Structural elements in accordance with claim 3, in which said fibres are PVA fibres in an amount from 10 to 30 Kg./ m³.
Structural elements in accordance with claim 4, in which said steel fibres have a diameter from 0,4 to 0,8 mm and a lenght from 20 to 60 cm.
Structural elements in accordance with claim 5, in which said carbon fibres have a diameter from 0,08 to 0,09 mm and a lenght from 20 to 30 cm.
Structural elements in accordance with claim 6, in which said PVA fibres have a diameter from 0,40 to 0,70 mm and a lenght from 25 to 35 cm.
Prefabricated pre-compressed elements such as beams, flat roofing-tiles, variable section roofing-tiles, curtain walls, made of fibre-reinforced concrete in accordance with any of the preceding claims, characterised by the fact of providing the suppression or the reduction of the usual passive reinforcement in the whole or in part of the structure.
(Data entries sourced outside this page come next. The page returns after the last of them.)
theorem State.phaseStart_frame {anc : State} {M : Nat} {s : State} {p : Nat} {st : Nat} (hm : Sub 0x8100000000007800000000000000000003 M) (hk : anc.Within M s) : anc.Within M (State.phaseStart s p st) := by
  unfold State.phaseStart
  repeat' first
    | with_reducible assumption | with_reducible refine State.logEv_frame ?_ ?_ | with_reducible refine State.setModState_frame ?_ ?_
    | with_reducible refine State.wf_frame ?_ ?_ | with_reducible exact hm.mono (by decide) | with_reducible exact hm.bit (by decide)
    | simp only [or_true, true_and, and_true] | with_reducible refine And.intro ?_ ?_
    | with_reducible exact .inl (hm.bit (by decide)) | dsimp only | with_reducible refine State.frame_mk ?_ ?_

theorem State.failWith_frame {anc : State} {M : Nat} {s : State} {cause : Nat} {detail : Nat} (hm : Sub 0x8100000000007800000000000000000003 M) (hk : anc.Within M s) : anc.Within M (State.failWith s cause detail) := by
  unfold State.failWith
  repeat' first
    | with_reducible assumption | with_reducible refine State.setModState_frame ?_ ?_ | with_reducible refine State.wf_frame ?_ ?_
    | with_reducible exact hm.mono (by decide) | with_reducible exact hm.bit (by decide) | dsimp only

theorem State.commitTrial_frame {anc : State} {M : Nat} {s : State} (hm : Sub 0x7800000000000000000012 M) (hk : anc.Within M s) : anc.Within M (State.commitTrial s) := by
  unfold State.commitTrial
  repeat' first
    | with_reducible assumption | with_reducible refine State.wf_frame ?_ ?_ | with_reducible refine State.logEv_frame ?_ ?_
    | with_reducible refine State.when_frame ?_ ?_ | intro _ | with_reducible refine ite_frame ?_ ?_
    | with_reducible exact hm.mono (by decide) | with_reducible exact hm.bit (by decide)
    | with_reducible exact slotStateF_bit hm (by decide) | with_reducible exact slotVersionF_bit hm (by decide)
    | with_reducible exact slotSecurityF_bit hm (by decide) | split | dsimp only

theorem State.tryReady_frame {anc : State} {M : Nat} {s : State} (hm : Sub 0x8100000000007800000100000000000013 M) (hk : anc.Within M s) : anc.Within M (State.tryReady s) := by
  unfold State.tryReady
  repeat' first
    | with_reducible assumption | with_reducible refine State.logEv_frame ?_ ?_ | with_reducible refine State.setModState_frame ?_ ?_
    | with_reducible refine State.wf_frame ?_ ?_ | with_reducible refine State.commitTrial_frame ?_ ?_
    | with_reducible refine ite_frame ?_ ?_ | with_reducible exact hm.mono (by decide) | with_reducible exact hm.bit (by decide)
    | simp only [or_true, true_and, and_true] | with_reducible refine And.intro ?_ ?_
    | with_reducible exact .inl (hm.bit (by decide)) | split | dsimp only | with_reducible refine State.frame_mk ?_ ?_

theorem State.leaveGate_frame {anc : State} {M : Nat} {s : State} (hm : Sub 0x8100000000007800000100000000000003 M) (hk : anc.Within M s) : anc.Within M (State.leaveGate s) := by
  unfold State.leaveGate
  repeat' first
    | with_reducible assumption | with_reducible refine State.wf_frame ?_ ?_ | with_reducible refine State.setModState_frame ?_ ?_
    | with_reducible exact hm.mono (by decide) | with_reducible exact hm.bit (by decide) | dsimp only

theorem State.leaveCut_frame {anc : State} {M : Nat} {s : State} (hm : Sub 0xe14fc0be7d007800000703000100130002 M) (hk : anc.Within M s) : anc.Within M (State.leaveCut s) := by
  unfold State.leaveCut
  repeat' first
    | with_reducible assumption | with_reducible refine State.endLost_frame ?_ ?_
    | with_reducible refine State.cutCoreClock_frame ?_ ?_ | with_reducible refine State.sendNotice_frame ?_ ?_
    | with_reducible refine State.each_frame ?_ ?_ | intro _ | with_reducible refine ite_frame ?_ ?_
    | with_reducible exact hm.mono (by decide) | with_reducible exact hm.bit (by decide) | simp only [or_true, true_and, and_true]
    | with_reducible refine And.intro ?_ ?_ | with_reducible exact .inl (hm.bit (by decide)) | split | dsimp only
    | with_reducible refine State.frame_mk ?_ ?_

theorem State.withdrawTorus_frame {anc : State} {M : Nat} {s : State} (hm : Sub 0xe100000000001800000003000000000001 M) (hk : anc.Within M s) : anc.Within M (State.withdrawTorus s) := by
  unfold State.withdrawTorus
  repeat' first
    | with_reducible assumption | with_reducible refine State.ownLsn_frame ?_ ?_ | with_reducible refine State.wf_frame ?_ ?_
    | with_reducible refine State.each_frame ?_ ?_ | intro _ | with_reducible exact hm.mono (by decide)
    | with_reducible exact hm.bit (by decide) | simp only [or_true, true_and, and_true] | with_reducible refine And.intro ?_ ?_
    | with_reducible exact .inl (hm.bit (by decide)) | dsimp only | with_reducible refine State.frame_mk ?_ ?_

theorem State.leaveProceed_frame {anc : State} {M : Nat} {s : State} (hm : Sub 0xe14fc0be7d007800000703000100130003 M) (hk : anc.Within M s) : anc.Within M (State.leaveProceed s) := by
  unfold State.leaveProceed
  repeat' first
    | with_reducible assumption | with_reducible refine State.withdrawTorus_frame ?_ ?_
    | with_reducible refine State.leaveCut_frame ?_ ?_ | with_reducible exact hm.mono (by decide) | dsimp only

theorem State.leaveDone_frame {anc : State} {M : Nat} {s : State} (hm : Sub 0x8100000000327800000000030000000003 M) (hk : anc.Within M s) : anc.Within M (State.leaveDone s) := by
  unfold State.leaveDone
  repeat' first
    | with_reducible assumption | with_reducible refine State.setModState_frame ?_ ?_
    | with_reducible refine State.finish_frame ?_ ?_ | with_reducible refine ite_frame ?_ ?_
    | with_reducible exact hm.mono (by decide) | with_reducible exact hm.bit (by decide) | simp only [or_true, true_and, and_true]
    | with_reducible refine And.intro ?_ ?_ | with_reducible exact .inl (hm.bit (by decide)) | split | dsimp only
    | with_reducible refine State.frame_mk ?_ ?_

theorem State.dieFailure_frame {anc : State} {M : Nat} {s : State} {cause : Nat} {detail : Nat} (hm : Sub 0xe14fc0be7d007800000703000100130003 M) (hk : anc.Within M s) : anc.Within M (State.dieFailure s cause detail) := by
  unfold State.dieFailure
  repeat' first
    | with_reducible assumption | with_reducible refine State.wf_frame ?_ ?_ | with_reducible refine State.leaveProceed_frame ?_ ?_
    | with_reducible refine State.leaveGate_frame ?_ ?_ | with_reducible refine State.setModState_frame ?_ ?_
    | with_reducible refine ite_frame ?_ ?_ | with_reducible exact hm.mono (by decide) | with_reducible exact hm.bit (by decide)
    | split | dsimp only

theorem State.rebuildMaps_frame {anc : State} {M : Nat} {s : State} (hm : Sub 0x1400400 M) (hk : anc.Within M s) : anc.Within M (State.rebuildMaps s) := by
  unfold State.rebuildMaps
  repeat' first
    | with_reducible assumption | with_reducible refine State.wf_frame ?_ ?_ | with_reducible refine State.fix_frame ?_ ?_ ?_
    | with_reducible refine State.each_frame ?_ ?_ | intro _ | with_reducible refine ite_frame ?_ ?_
    | with_reducible exact hm.mono (by decide) | with_reducible exact hm.bit (by decide)
    | ((with_reducible refine page_bit (B := ?_) (n := ?_) (k := ?_) hm ?_ ?_ ?_); (on_goal 4 => rfl); all_goals decide)
    | with_reducible exact corePage_bit hm (by decide) (by decide) (by decide) | with_reducible exact mapPhysF_bit hm (by decide)
    | with_reducible exact mapAbsentF_bit hm (by decide) | split | dsimp only

theorem State.countAbsent_frame {anc : State} {M : Nat} {s : State} (hm : Sub 0x401 M) (hk : anc.Within M s) : anc.Within M (State.countAbsent s) := by
  unfold State.countAbsent
  repeat' first
    | with_reducible assumption | with_reducible refine State.wf_frame ?_ ?_ | with_reducible exact hm.mono (by decide)
    | with_reducible exact hm.bit (by decide) | dsimp only

theorem State.within_all {anc s : State} {M : Nat} (hm : Sub (2 ^ 137 - 1) M) (hp : M.testBit 137 = true ∨ s.pending = anc.pending) : anc.Within M s :=
  ⟨fun f _ _ => .inl (hm.any (by decide) f), .inl (hm.bit (by decide)), .inl (hm.bit (by decide)), .inl (hm.bit (by decide)),
    .inl (hm.bit (by decide)), .inl (hm.bit (by decide)), .inl (hm.bit (by decide)), .inl (hm.bit (by decide)), .inl (hm.bit (by decide)), .inl (hm.bit (by decide)),
    .inl (hm.bit (by decide)), .inl (hm.bit (by decide)), .inl (hm.bit (by decide)), .inl (hm.bit (by decide)), .inl (hm.bit (by decide)), .inl (hm.bit (by decide)),
    .inl (hm.bit (by decide)), .inl (hm.bit (by decide)), .inl (hm.bit (by decide)), .inl (hm.bit (by decide)), .inl (hm.bit (by decide)), .inl (hm.bit (by decide)),
    .inl (hm.bit (by decide)), .inl (hm.bit (by decide)), .inl (hm.bit (by decide)), .inl (hm.bit (by decide)), .inl (hm.bit (by decide)), .inl (hm.bit (by decide)),
    .inl (hm.bit (by decide)), .inl (hm.bit (by decide)), .inl (hm.bit (by decide)), .inl (hm.bit (by decide)), .inl (hm.bit (by decide)), .inl (hm.bit (by decide)),
    .inl (hm.bit (by decide)), .inl (hm.bit (by decide)), .inl (hm.bit (by decide)), .inl (hm.bit (by decide)), .inl (hm.bit (by decide)), .inl (hm.bit (by decide)),
    .inl (hm.bit (by decide)), .inl (hm.bit (by decide)), .inl (hm.bit (by decide)), .inl (hm.bit (by decide)), .inl (hm.bit (by decide)), .inl (hm.bit (by decide)),
    .inl (hm.bit (by decide)), .inl (hm.bit (by decide)), .inl (hm.bit (by decide)), .inl (hm.bit (by decide)), .inl (hm.bit (by decide)), .inl (hm.bit (by decide)),
    .inl (hm.bit (by decide)), .inl (hm.bit (by decide)), .inl (hm.bit (by decide)), .inl (hm.bit (by decide)), .inl (hm.bit (by decide)), .inl (hm.bit (by decide)),
    hp⟩

theorem pending_each {α : Type} {g : State → α → State} (hg : ∀ t x, (g t x).pending = t.pending) :
    ∀ (l : List α) (s : State), (s.each l g).pending = s.pending
  | [], _ => rfl
  | x :: l, s => (pending_each hg l (g s x)).trans (hg s x)

theorem State.coldReset_pending (s : State) (power : Bool) : (State.coldReset s power).pending = s.pending := by
  have hc (t : State) : t.countAbsent.pending = t.pending :=
    (State.countAbsent_frame (Sub.refl _) (State.frame_refl _ _) : t.Within _ t.countAbsent).pending (by decide)
  have hr (t : State) : t.rebuildMaps.pending = t.pending :=
    (State.rebuildMaps_frame (Sub.refl _) (State.frame_refl _ _) : t.Within _ t.rebuildMaps).pending (by decide)
  have hp (t : State) (e : Nat) : (t.progInterrupt e).pending = t.pending :=
    (State.progInterrupt_frame (Sub.refl _) (State.frame_refl _ _) : t.Within _ (t.progInterrupt e)).pending (by decide)
  have hi (t : State) (p : Page) (n : Nat) : (t.setInt p n).pending = t.pending :=
    (State.setInt_frame (M := 2 ^ 137 - 1) (by decide) (Sub.anyPage (Sub.refl _) (by decide) p) (State.frame_refl _ _) :
      t.Within _ (t.setInt p n)).pending (by decide)
  have hq (t : State) (e b : Nat) (x : PilotSt) : (t.setPilot e b x).pending = t.pending :=
    (State.setPilot_frame (Sub.refl _) (State.frame_refl _ _) : t.Within _ (t.setPilot e b x)).pending (by decide)
  have s0 : (s.each (s.prog.filter fun p => p.2.running.isSome) fun t p => t.progInterrupt p.1).pending = s.pending :=
    pending_each (fun t (p : Nat × ProgSt) => hp t p.1) _ _
  unfold State.coldReset
  revert s0
  generalize (s.each (s.prog.filter fun p => p.2.running.isSome) fun t p => t.progInterrupt p.1) = u
  intro s0
  dsimp only
  rw [hc, hr, pending_each (fun t (p : Nat × ProgSt) => hi t _ _), pending_each (fun t (x : Nat × Nat) => hq t _ _ _),
    pending_each (fun t v => by split <;> simp only [State.wf_pending])]
  cases power
  · simp only [Bool.false_eq_true, if_false]
    exact s0
  · simp only [if_true]
    rw [pending_each (fun t n => State.wf_pending _ _ _ _ _)]
    exact s0

theorem State.coldReset_frame {anc : State} {M : Nat} {s : State} {power : Bool} (hm : Sub 0x1ffffffffffffffffffffffffffffffffff M) (hk : anc.Within M s) :
    anc.Within M (State.coldReset s power) :=
  State.within_all (hm.mono (by decide)) (by rw [State.coldReset_pending]; exact hk.2.2.2.2.2.2.2.2.2.2.2.2.2.2.2.2.2.2.2.2.2.2.2.2.2.2.2.2.2.2.2.2.2.2.2.2.2.2.2.2.2.2.2.2.2.2.2.2.2.2.2.2.2.2.2.2.2.2)

theorem State.readStraps_frame {anc : State} {M : Nat} {s : State} {floating : Nat} (hm : Sub 0x8100000000007801000000000000000003 M) (hk : anc.Within M s) : anc.Within M (State.readStraps s floating) := by
  unfold State.readStraps
  repeat' first
    | with_reducible assumption | with_reducible refine State.boardFault_frame ?_ ?_ | with_reducible refine State.wf_frame ?_ ?_
    | with_reducible exact hm.mono (by decide) | with_reducible exact hm.bit (by decide) | dsimp only

theorem State.coldStart_frame {anc : State} {M : Nat} {s : State} (hm : Sub 0x1ffffffffffffffffffffffffffffffffff M) (hk : anc.Within M s) : anc.Within M (State.coldStart s) := by
  unfold State.coldStart
  repeat' first
    | with_reducible assumption | with_reducible refine State.phaseStart_frame ?_ ?_ | with_reducible refine State.wf_frame ?_ ?_
    | with_reducible refine State.readStraps_frame ?_ ?_ | with_reducible refine State.setPwrgd_frame ?_ ?_
    | with_reducible refine State.coldReset_frame ?_ ?_ | with_reducible exact hm.mono (by decide)
    | with_reducible exact hm.bit (by decide) | with_reducible exact hm.any (by decide) _
    | with_reducible exact hm.anyPage (by decide) _ | dsimp only

end Sys2Proof.Machine
end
Variable section covering prefabricated elements from the share-cropping top to the head in order to allow the discharge of waters and to follow with the design the internal section of the tensions, characterised by the fact of being made with fibre reinforced concrete in accordance with any of the preceding claims combined with the precompression technique, and in which in the head zones are fitted the rising hooks and the passive reinforcement for the distribution of the precompression, said passive reinforcement being limited to the head zone.